** Opening Supplied data block **
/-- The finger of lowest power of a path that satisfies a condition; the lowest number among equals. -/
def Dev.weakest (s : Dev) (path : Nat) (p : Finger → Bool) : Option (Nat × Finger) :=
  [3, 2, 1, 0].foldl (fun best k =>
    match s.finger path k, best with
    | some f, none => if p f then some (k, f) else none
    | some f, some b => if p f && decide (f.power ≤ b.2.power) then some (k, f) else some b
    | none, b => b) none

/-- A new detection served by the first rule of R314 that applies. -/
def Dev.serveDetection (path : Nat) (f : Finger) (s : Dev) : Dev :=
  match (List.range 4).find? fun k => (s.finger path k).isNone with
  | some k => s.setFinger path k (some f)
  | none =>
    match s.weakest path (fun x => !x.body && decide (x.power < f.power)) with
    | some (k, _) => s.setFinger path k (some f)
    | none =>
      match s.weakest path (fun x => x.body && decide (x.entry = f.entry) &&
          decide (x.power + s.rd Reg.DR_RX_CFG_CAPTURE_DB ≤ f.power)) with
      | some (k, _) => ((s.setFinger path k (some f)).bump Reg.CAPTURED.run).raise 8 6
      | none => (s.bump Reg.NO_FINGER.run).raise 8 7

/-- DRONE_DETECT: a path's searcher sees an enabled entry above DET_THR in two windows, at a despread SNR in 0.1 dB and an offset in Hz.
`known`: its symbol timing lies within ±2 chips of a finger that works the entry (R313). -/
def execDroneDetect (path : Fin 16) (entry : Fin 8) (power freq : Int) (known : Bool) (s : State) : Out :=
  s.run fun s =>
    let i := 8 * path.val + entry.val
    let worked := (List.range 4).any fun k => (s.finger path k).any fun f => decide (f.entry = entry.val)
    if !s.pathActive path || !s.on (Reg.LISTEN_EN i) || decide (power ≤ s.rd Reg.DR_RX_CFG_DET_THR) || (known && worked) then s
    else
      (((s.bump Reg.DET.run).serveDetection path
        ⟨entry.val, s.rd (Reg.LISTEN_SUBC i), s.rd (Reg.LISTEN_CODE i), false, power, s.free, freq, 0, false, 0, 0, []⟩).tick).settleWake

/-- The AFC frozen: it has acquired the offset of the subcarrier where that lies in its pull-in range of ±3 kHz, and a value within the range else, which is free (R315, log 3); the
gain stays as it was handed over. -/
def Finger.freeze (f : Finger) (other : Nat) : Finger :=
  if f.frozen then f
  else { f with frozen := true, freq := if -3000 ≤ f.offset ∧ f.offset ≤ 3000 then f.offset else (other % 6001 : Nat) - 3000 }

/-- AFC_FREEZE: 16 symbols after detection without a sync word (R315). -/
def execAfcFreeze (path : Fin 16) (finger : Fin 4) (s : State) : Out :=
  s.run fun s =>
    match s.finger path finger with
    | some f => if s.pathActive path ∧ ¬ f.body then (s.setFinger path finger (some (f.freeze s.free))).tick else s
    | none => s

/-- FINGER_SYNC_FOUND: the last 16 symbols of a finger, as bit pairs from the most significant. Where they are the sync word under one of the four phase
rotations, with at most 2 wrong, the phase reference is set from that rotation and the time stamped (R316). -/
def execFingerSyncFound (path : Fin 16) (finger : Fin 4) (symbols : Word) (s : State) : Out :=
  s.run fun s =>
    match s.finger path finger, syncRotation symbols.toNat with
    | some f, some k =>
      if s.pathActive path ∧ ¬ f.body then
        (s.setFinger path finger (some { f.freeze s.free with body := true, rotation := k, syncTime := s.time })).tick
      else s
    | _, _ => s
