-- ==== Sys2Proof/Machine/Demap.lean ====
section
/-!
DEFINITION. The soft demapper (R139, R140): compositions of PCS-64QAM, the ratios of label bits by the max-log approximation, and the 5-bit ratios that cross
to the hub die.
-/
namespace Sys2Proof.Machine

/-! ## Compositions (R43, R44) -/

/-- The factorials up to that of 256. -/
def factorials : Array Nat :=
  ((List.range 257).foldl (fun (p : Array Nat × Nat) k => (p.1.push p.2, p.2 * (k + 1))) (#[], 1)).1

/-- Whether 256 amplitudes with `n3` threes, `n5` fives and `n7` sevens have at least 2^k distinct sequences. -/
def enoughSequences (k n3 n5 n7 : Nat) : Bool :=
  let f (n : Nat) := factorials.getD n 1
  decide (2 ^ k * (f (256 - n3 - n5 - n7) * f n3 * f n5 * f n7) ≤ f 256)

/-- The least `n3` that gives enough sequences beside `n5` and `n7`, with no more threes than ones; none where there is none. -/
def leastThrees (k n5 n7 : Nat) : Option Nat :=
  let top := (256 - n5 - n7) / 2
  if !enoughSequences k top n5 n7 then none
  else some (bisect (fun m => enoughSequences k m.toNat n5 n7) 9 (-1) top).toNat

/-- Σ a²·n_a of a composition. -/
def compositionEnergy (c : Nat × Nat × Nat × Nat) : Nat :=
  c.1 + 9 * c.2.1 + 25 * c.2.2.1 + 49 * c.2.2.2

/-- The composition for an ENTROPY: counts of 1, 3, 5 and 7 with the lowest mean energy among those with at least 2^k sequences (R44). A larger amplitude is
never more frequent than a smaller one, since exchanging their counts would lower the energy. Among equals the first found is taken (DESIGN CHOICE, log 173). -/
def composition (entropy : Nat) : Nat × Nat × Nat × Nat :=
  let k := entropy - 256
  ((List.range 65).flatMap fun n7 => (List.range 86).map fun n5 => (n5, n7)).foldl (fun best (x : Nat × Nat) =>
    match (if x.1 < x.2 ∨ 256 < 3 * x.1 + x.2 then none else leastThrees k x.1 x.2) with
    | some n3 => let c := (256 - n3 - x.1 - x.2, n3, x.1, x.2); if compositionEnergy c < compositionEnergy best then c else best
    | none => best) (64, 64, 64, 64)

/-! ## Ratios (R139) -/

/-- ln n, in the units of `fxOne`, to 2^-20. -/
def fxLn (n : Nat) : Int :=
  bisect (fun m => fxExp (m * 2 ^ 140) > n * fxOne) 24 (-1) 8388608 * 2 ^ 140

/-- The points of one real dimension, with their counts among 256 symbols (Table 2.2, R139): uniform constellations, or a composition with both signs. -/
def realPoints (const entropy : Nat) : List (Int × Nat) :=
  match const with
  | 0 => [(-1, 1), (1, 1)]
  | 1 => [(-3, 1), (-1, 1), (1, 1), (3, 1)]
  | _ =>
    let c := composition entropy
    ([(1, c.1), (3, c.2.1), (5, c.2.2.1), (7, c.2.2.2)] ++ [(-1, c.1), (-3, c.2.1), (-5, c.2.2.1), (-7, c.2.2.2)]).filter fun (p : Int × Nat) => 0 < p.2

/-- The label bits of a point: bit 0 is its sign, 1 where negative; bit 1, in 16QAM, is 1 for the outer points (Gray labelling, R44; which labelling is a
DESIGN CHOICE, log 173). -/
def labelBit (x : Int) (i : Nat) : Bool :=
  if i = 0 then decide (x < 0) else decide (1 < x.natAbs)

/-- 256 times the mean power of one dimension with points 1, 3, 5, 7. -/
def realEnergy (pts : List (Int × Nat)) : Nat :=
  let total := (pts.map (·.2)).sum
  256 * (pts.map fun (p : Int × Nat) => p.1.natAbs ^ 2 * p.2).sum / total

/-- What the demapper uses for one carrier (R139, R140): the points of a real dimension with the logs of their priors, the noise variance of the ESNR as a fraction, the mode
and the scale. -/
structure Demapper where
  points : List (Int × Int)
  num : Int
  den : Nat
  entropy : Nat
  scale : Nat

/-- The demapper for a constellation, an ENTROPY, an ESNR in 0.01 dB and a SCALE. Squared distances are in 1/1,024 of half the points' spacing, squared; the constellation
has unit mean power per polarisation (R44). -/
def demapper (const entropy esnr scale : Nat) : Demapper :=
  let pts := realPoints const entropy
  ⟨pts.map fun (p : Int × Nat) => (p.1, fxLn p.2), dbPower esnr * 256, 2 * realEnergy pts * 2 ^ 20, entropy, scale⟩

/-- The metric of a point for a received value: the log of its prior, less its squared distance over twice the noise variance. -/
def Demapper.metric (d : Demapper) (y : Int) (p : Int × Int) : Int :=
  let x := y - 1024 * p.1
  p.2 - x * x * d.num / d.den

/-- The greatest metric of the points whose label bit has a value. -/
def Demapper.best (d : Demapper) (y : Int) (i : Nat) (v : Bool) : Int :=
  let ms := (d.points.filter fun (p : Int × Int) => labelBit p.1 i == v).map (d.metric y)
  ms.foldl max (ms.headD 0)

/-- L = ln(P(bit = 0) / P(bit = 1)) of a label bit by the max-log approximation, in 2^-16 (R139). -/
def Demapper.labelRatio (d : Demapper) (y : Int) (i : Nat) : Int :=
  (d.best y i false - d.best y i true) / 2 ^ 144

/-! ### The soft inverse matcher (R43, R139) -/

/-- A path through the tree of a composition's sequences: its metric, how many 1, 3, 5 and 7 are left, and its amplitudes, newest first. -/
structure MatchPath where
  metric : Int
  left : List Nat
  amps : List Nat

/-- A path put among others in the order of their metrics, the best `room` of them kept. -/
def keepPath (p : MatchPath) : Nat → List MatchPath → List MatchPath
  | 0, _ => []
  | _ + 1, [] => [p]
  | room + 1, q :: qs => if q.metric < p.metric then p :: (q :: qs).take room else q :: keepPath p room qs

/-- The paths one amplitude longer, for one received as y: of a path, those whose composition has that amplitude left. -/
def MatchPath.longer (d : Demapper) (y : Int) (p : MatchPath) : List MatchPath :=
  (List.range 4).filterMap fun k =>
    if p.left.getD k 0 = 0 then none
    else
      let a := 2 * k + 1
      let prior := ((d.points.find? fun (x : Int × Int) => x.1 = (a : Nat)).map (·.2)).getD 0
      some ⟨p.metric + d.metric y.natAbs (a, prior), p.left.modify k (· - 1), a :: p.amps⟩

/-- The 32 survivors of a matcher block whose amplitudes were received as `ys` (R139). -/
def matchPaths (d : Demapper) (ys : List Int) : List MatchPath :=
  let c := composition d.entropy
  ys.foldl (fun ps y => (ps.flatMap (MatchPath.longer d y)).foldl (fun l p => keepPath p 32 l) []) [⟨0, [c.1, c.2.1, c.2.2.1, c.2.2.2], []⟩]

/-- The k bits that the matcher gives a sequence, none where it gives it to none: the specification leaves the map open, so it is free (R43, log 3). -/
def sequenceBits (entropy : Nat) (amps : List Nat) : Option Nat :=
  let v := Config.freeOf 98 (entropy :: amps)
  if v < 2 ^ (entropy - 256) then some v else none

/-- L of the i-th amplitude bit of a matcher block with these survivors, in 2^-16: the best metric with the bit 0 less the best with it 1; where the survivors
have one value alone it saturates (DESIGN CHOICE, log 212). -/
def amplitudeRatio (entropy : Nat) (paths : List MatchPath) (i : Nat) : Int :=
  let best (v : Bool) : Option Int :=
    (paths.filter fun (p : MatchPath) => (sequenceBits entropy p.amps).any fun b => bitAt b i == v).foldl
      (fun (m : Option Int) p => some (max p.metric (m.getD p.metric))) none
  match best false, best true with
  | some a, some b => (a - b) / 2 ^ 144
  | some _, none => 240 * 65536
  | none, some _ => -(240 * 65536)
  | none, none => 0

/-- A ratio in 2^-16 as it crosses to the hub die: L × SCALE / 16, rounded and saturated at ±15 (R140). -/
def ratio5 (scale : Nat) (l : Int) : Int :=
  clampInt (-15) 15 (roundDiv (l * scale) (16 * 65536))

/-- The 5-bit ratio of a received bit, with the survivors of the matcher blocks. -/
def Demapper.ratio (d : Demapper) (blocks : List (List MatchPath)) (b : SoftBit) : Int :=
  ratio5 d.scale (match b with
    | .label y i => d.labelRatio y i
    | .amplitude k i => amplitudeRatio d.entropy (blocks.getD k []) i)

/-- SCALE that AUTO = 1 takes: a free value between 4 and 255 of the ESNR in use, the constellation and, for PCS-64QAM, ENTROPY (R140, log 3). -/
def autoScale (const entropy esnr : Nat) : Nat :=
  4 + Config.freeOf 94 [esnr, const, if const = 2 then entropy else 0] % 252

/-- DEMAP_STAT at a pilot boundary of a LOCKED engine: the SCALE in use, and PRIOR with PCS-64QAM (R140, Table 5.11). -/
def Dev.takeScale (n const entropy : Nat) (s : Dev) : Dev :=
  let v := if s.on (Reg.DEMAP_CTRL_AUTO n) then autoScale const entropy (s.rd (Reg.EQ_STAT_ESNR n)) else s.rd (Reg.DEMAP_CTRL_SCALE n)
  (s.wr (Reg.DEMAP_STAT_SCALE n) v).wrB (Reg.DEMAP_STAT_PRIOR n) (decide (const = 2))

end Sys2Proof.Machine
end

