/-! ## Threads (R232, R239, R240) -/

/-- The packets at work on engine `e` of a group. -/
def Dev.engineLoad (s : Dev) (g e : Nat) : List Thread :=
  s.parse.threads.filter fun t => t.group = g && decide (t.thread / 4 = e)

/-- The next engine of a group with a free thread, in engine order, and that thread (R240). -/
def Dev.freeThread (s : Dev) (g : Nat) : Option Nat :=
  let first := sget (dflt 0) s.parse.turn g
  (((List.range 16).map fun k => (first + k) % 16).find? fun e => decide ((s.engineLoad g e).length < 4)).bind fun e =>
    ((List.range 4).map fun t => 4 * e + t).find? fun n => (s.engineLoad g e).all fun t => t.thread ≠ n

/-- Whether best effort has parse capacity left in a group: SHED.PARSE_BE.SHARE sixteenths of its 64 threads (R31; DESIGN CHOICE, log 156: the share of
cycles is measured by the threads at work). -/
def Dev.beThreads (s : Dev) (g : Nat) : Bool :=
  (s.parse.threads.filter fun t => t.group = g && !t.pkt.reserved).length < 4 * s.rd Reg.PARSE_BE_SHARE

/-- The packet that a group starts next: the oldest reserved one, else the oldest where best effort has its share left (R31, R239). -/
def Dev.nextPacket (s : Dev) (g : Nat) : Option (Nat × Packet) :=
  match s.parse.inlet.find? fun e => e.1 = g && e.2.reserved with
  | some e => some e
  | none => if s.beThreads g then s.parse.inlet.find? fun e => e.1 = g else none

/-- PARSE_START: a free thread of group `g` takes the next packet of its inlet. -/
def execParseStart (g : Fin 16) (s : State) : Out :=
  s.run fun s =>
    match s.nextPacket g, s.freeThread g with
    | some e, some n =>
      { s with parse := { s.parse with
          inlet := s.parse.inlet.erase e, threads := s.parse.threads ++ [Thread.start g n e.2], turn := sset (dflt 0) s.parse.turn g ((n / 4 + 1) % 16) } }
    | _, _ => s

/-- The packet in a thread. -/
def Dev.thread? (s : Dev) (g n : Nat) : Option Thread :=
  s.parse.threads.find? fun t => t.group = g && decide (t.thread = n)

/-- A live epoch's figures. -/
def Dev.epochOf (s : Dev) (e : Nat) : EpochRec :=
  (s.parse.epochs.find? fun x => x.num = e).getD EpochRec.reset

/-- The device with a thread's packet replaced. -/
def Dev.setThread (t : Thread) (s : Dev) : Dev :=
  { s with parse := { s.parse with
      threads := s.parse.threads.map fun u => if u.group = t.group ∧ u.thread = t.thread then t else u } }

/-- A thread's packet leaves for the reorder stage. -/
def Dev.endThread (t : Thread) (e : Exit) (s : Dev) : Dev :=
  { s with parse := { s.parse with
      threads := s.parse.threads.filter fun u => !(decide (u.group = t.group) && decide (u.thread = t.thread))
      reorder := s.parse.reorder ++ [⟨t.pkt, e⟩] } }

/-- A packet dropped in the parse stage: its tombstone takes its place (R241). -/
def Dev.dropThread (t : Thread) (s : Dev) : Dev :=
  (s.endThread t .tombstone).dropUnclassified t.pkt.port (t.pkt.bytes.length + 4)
** Closing Supplied data block **
_Directions for this task_
Lines wanted from the listing above: the line with "cycles is measured" up to and including the line with "(s.parse.threads.filter fun t". Please write them out exactly, adding nothing else.

_Result below_
cycles is measured by the threads at work). -/
def Dev.beThreads (s : Dev) (g : Nat) : Bool :=
  (s.parse.threads.filter fun t => t.group = g && !t.pkt.reserved).length < 4 * s.rd Reg.PARSE_BE_SHARE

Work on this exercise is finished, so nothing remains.